▶ **Saved data entries**
/-- Requests complete where every check of their rule passes, the checks spelled out: memory requests (R271, R272, R287, R288),
enrolment records (R607, R608), a quote for the owner (R609), fabric operations (R497, R505, R506), requests at their home
(R482), and transforms of either direction (the cluster's FFT engine). -/
def Obligations.RequestFormsCompleteByTheRules : Prop :=
  ∀ (s w : State) (t : Nat),
    (∀ (x n ticket hint op : Nat) (f : ReqFields) (o : ObjRec), x < 64 → n < 16 → s.sliceOpen x = true →
      s.rd (R.MEM_REQ_CTRL_GO x n) = 0 → s.mm.reqs = [] →
      w = (s.atTime t).wrs [(R.MEM_REQ_CTRL_OP x n, op), (R.MEM_REQ_CTRL_TICKET x n, ticket), (R.MEM_REQ_CTRL_HINT x n, hint),
        (R.MEM_REQ_CTRL_GO x n, 1)] → w.jasperDown = false → w.rd R.DEV_STATUS_PHASE = 4 →
      (∀ y, y < 64 → w.used y ≤ w.rd (R.MEM_QUOTA_CEIL y)) → f = w.reqFields x n → o = w.object x (f.handle % 4096) →
      (op = 1 → f.hint ≠ 5 → f.first = 0 → 1 ≤ f.count → f.count ≤ 65536 → w.rangeFree x f = true →
        w.used x + f.count ≤ w.rd (R.MEM_QUOTA_CEIL x) → w.hintOk f.hint f.target = true → w.shortBy x f.count = 0 →
        (∃ i, i < 4096 ∧ (w.object x i).live = false) → exec (.memAlloc x n ticket hint t) s = .next ((w.grant x n).serveReqs 1)) ∧
      (o.live = true → f.handle = handleOf x (f.handle % 4096) o.serial → f.vaddr = 0 →
        (op = 2 → f.hint = 0 → f.first = 0 → f.count = 0 → f.target = 0 → exec (.memFree x n ticket hint t) s =
          .next (((w.freeObject x (f.handle % 4096)).endReq x n 0 0).serveReqs 1)) ∧
        (op = 3 → f.first = 0 → f.count = 0 → w.hintOk f.hint f.target = true → exec (.memHint x n ticket hint t) s =
          .next (((w.setObject x (f.handle % 4096) { o with hint := f.hint, target := f.target }).endReq x n 0 0).serveReqs 1)) ∧
        (op = 4 → 1 ≤ f.count → f.first + f.count ≤ o.count → w.hintOk f.hint f.target = true →
          (∀ k, k ∈ w.migrateSlabs x f → (w.home x k).state ≠ .transit ∧ (w.home x k).state ≠ .lost) →
          exec (.memMigrate x n ticket hint t) s = .next ((w.migrate x n).serveReqs 1)))) ∧
    (∀ (r : EnrolRec) (took : Nat) (u : State), w = s.atTime t → w.agateUp = true → w.inRun = true → w.sec.checkUntil ≤ w.now →
      u = ({ w with sec := { w.sec with checkUntil := w.now + min took 5_000_000 } } : State) → r.mapped = true →
      r.fieldsOk = true → r.deviceOk = true → r.sigOk = true → r.seq = u.counter 7 + 1 →
      ((∀ k, k < 4 → (u.ownerSlot k).valid = false) → r.slot < 4 → r.usage < 8 → 4 ≤ r.usage → r.vendor = true →
        exec (.enrolClaim r took t) s = .next ((u.enrol 1 r).enrolResult 0)) ∧
      (r.signer < 4 → u.keyMay r.signer 2 = true →
        (r.slot < 4 → r.usage < 8 → (u.ownerSlot r.slot).valid = false →
          exec (.enrolAdd r took t) s = .next ((u.enrol 2 r).enrolResult 0)) ∧
        (r.slot < 4 → r.usage = 0 → u.otherKey r.slot 2 = true → u.otherKey r.slot 0 = true → r.slot ≠ u.sec.imageSlot →
          exec (.enrolRevoke r took t) s = .next ((u.enrol 3 r).enrolResult 0)) ∧
        (r.slot = 0 → r.usage = 0 → exec (.enrolRelease r took t) s = .next ((u.enrol 4 r).enrolResult 0)))) ∧
    (∀ (r : SecReq) (na oa len : Nat) (l : List (BitVec 8)), w = s.atTime t → w.agateUp = true → w.sec.nextReq = some r → r.who = 0 →
      w.rd (R.REQ_CTRL_OP r.slot) = 1 → w.rd (R.REQ_MASK_MASK r.slot) < 2 ^ 16 → na = w.rd (R.REQ_NONCE_ADDR_VADDR r.slot) →
      oa = w.rd (R.REQ_OUT_ADDR_VADDR r.slot) → len = w.rd (R.REQ_OUT_LEN_LEN r.slot) → na % 64 = 0 → oa % 64 = 0 → 1 ≤ len →
      len ≤ 65536 → l = w.evidence 0 1 (w.rd (R.REQ_MASK_MASK r.slot)) (w.bytes (ownerKey na) 64) → l.length ≤ len →
      exec (.quoteService true t) s = .next (({ (w.reqServed r).setBytes (ownerKey oa) l with freeCtr := w.freeCtr + 1 }).reqEnd
        0 r.slot 0 l.length)) ∧
    (∀ (q h : Nat) (d : List (BitVec 8)) (c : Instr) (v : State), q < 32 → w = s.atTime t → w.opqHead q = some (h, d) →
      (w.rd R.DEV_STATUS_PHASE = 4 ∨ w.rd R.DEV_STATUS_PHASE = 5) →
      (c, dOp d) ∈ [(Instr.fabLoad q t, 1), (Instr.fabStore q t, 2), (Instr.fabStoreWord q t, 3), (Instr.fabGet q t, 4),
        (Instr.fabPut q t, 5), (Instr.fabFetchAdd q t, 6), (Instr.fabSwap q t, 7), (Instr.fabCswap q t, 8), (Instr.fabMin q t, 9),
        (Instr.fabMax q t, 10), (Instr.fabInv q t, 11), (Instr.fabInvPod q t, 12), (Instr.fabInvLocal q t, 13), (Instr.fabMsg q t, 14),
        (Instr.fabFenceOp q t, 15)] →
      v = w.bump (R.FAB_OPQ_HEAD_HEAD q) 1 → descBreaks d = false →
      (dOp d ∈ [1, 2, 4, 5, 14] → w.opqMapped q (dLocal d) (dLen d) = true) → (dOp d ∉ [13, 15] → w.selfFenced = false) →
      (dOp d ∉ [12, 13, 15] → (dOp d = 14 ∨ dPod d = w.ownPod) ∧ (dPod d = w.ownPod → w.peerUp (dDev d) = true) ∧
        w.usable (dPod d) (dDev d) ≠ []) → w.issueWaits q d = false →
      exec c s = .next ((v.setFab { v.fab with nextOp := v.fab.nextOp + 1 }).startOp
        ⟨v.fab.nextOp, q, h, if v.opqOwner q then 0 else v.gen (v.opqSlice q), d, 0, 0, 0, 0⟩)) ∧
    (∀ (h : FabHdr) (kind len : Nat), h.link < 6 → w = (s.atTime t).freeBuf h.link (if kind = 7 then 2 else 0) → h.window < 192 →
      (h.pod = w.ownPod → h.epoch ∉ (w.peer h.dev).retired) → h.pkey = w.rd (R.FAB_WIN_CTRL_PKEY h.window) →
      (w.rd (R.FAB_WIN_CTRL_KIND h.window) = 3 ∧ w.rd (R.FAB_WIN_CTRL_SCOPE_FABRIC h.window) = 1 ∨
        h.pod = w.ownPod ∧ (w.rd (R.FAB_WIN_CTRL_SRC_ANY h.window) = 1 ∨ w.rd (R.FAB_WIN_CTRL_SRC_DEV h.window) = h.dev)) →
      kindOk kind (w.rd (R.FAB_WIN_CTRL_KIND h.window)) = true → (kind ≠ 7 → h.offset + len ≤ w.winSize h.window) →
      w.homeCode h kind len = 0 ∧
      (∀ (data : List (BitVec 8)) (masks : List Nat), kind = 2 → len = 64 * masks.length → 1 ≤ masks.length → masks.length ≤ 3 →
        h.offset % 64 = 0 → data.length = 64 * masks.length → exec (.homeStore h data masks t) s = .next (w.enterLines h 2 data masks)) ∧
      (∀ msg : List (BitVec 8), kind = 7 → len = msg.length → 1 ≤ msg.length → msg.length ≤ 222 →
        exec (.homeMsg h msg t) s = .next ((w.writeSlot h.window h.pod h.dev h.epoch h.pkey msg).respond h 7 0 0 []))) ∧
    (∀ (c corr n count i o e si so : Nat) (inv : Bool) (form : Instr) (r : StreamRun) (d : Desc) (v : State), w = s.airTime t →
      v = w.sat (R.RADIO_SRAM_ECC_CORR_COUNT c) corr → (inv, form) ∈ [(false, Instr.fftForward c corr 0 t), (true, .fftInverse c corr 0 t)] →
      w.engineAt c 10 (if inv then 2 else 1) r d → n = d.fld 0x20 0 12 + 1 → count = d.fld 0x20 12 16 + 1 → i = r.place d 0x10 →
      o = r.place d 0x14 → e = r.place d 0x18 → si = 64 * d.fld 0x24 0 16 → so = 64 * d.fld 0x24 16 16 → fftSize n = true →
      d.fld 0x20 28 4 = 0 → (i = o ∨ o + (so * (count - 1) + 4 * n) ≤ i ∨ i + (si * (count - 1) + 4 * n) ≤ o) →
      i + (si * (count - 1) + 4 * n) ≤ clusterBytes → o + (so * (count - 1) + 4 * n) ≤ clusterBytes → e + count ≤ clusterBytes →
      i % 64 = 0 → o % 64 = 0 →
      exec form s = .next ((v.each (List.range count) fun t k =>
        (t.setNum (clusterKey c (o + so * k)) (4 * n) (Config.fft inv n (t.bytes (clusterKey c (i + si * k)) (4 * n))).1).setNum
          (clusterKey c (e + k)) 1 (Config.fft inv n (t.bytes (clusterKey c (i + si * k)) (4 * n))).2).engineNext c 10 d r
            (Span.mk e count :: (List.range count).map fun k => Span.mk (o + so * k) (4 * n))))
end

▶ **Exercise directions**
Please show each line in the records above that contains "checkUntil".

▶ **Response to the task**
    (∀ (r : EnrolRec) (took : Nat) (u : State), w = s.atTime t → w.agateUp = true → w.inRun = true → w.sec.checkUntil ≤ w.now →
      u = ({ w with sec := { w.sec with checkUntil := w.now + min took 5_000_000 } } : State) → r.mapped = true →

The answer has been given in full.